UF’s Board of Trustees unanimously passed an amendment Tuesday to implement furloughs, an unpaid leave of absence while employees still retain their jobs. But some faculty and staff members are concerned they’re being targeted as administrators’ salaries stay untouched.

The regulation only gives UF the ability to enact furloughs. But administrators said there are no immediate plans to furlough anyone.

Board Chairman Mori Hosseini, who dismissed pay cuts to UF administrators, said UF is able to have more in-person classes, furloughs won’t be necessary.

“Is it our goal to furlough people? No,” Hosseini said. “Our goal is to get the University of Florida to top five — no ifs, no buts.”

UF has cited more than $46 million in losses this year due to COVID-19. However, its net assets grew to almost $2 billion in the 2019 fiscal year from $1.7 billion in the year prior. UF is also set to complete its $3 billion “Go Greater” fundraising campaign in the Spring.

UF has also committed to hiring 100 faculty members for its $70 million NVIDIA artificial intelligence program, with the Board approving a $20 million donation from UF to the program in July.

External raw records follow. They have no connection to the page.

-- ==== Sys2Proof/Machine/Step.lean ====
section
/-! DEFINITION. One step: of the environment, or of the block, whose step is one bracket (R13, log 1).
`exec` is the wire command; accepting the request before it and taking the result after it are the API
layer's. -/

namespace Sys2Proof.Machine

/-- One step (R13). -/
def step (s : State) : Host.Outcome State Fault Refusal :=
  match nextAction s with
  | .environment m => .next (envMove m s)
  | .waiting       => .next (takeTurn s)
  | .accept r i    => thenDo deliver (exec i (acceptRequest r s))
  | .writeBack i   => thenDo deliver (exec i (takeTurn s))
  | .resume i      => .next (deliver (resumeBracket (respKind i) s))
  | .close         => .next (deliver (selDeassert s))
  | .stuck         => .refused .latchWithoutValue

/-- The state in which the next step runs the instruction of a table word: the block fetches nothing
(R14), so the host presents the request that sends it (log 12). A word that is no command of the block
cannot be requested (R64, R65) and changes nothing. -/
def State.withFetchWord (s : State) (nbits w : Nat) : State :=
  match decodeTableWord nbits w with
  | some i => presentCommand i s
  | none   => s

end Sys2Proof.Machine
end

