/-- Settles O49: the counts by `State.Inv.owed`, before the step and after it; a step adds some of one
bracket's events (`step_adds_bracketEvents`). -/
theorem deassertedExactlyOnce : Obligations.DeassertedExactlyOnce := by
  refine ⟨fun s inv => ?_, fun s t inv h => ?_⟩
  · obtain ⟨deasserts, exchanges⟩ := inv.owed
    refine ⟨?_, fun hp => ?_, fun hp => ?_⟩
    · rintro (hp | hp) <;> rw [hp] at deasserts exchanges <;> exact ⟨deasserts.symm, exchanges.symm⟩
    · rw [hp] at deasserts exchanges
      exact ⟨deasserts.symm, exchanges.symm⟩
    · rw [hp] at deasserts exchanges
      exact ⟨deasserts.symm, exchanges.symm⟩
  · obtain ⟨events, out, ans, res, added, sub⟩ := step_adds_bracketEvents h
    have once := countOf_le_of_sublist isDeassert sub
    exact ⟨events, added, countOf_le_of_sublist isAssert sub, countOf_le_of_sublist isExchange sub, once,
      countOf_isDeassert_of_closes inv (step_keeps_inv inv h) added once⟩

/-- Settles O51, by the turns of `nextAction_turn`. -/
theorem phaseTransitionsOfTheSpec : Obligations.PhaseTransitionsOfTheSpec := fun _ _ => microStep_phaseMove
end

Jodi Gentry, UF’s Vice President of Human Resources, said the goal of furloughs is to avoid layoffs. She cited financial constraints due to COVID-19 as another factor. She will present the final process for how furloughs will be carried out at the Board’s December meeting.

“This is just putting in place the authority that would allow us to move that forward,” Gentry said.

Faculty members and graduate students pleaded with the Board during the meeting to find alternatives to the policy — including administration pay cuts.

Jason Fults, a UF graduate student and member of the Alachua County Labor Coalition, believes UF is not properly using the state appropriations it’s administered.

“When the money is flowing, it seems to me it either gets squirrelled away or flows upwards on unnecessary capital projects and overpaid administrators that I consider to be modern-day robber barons in the public sector,” Fults said.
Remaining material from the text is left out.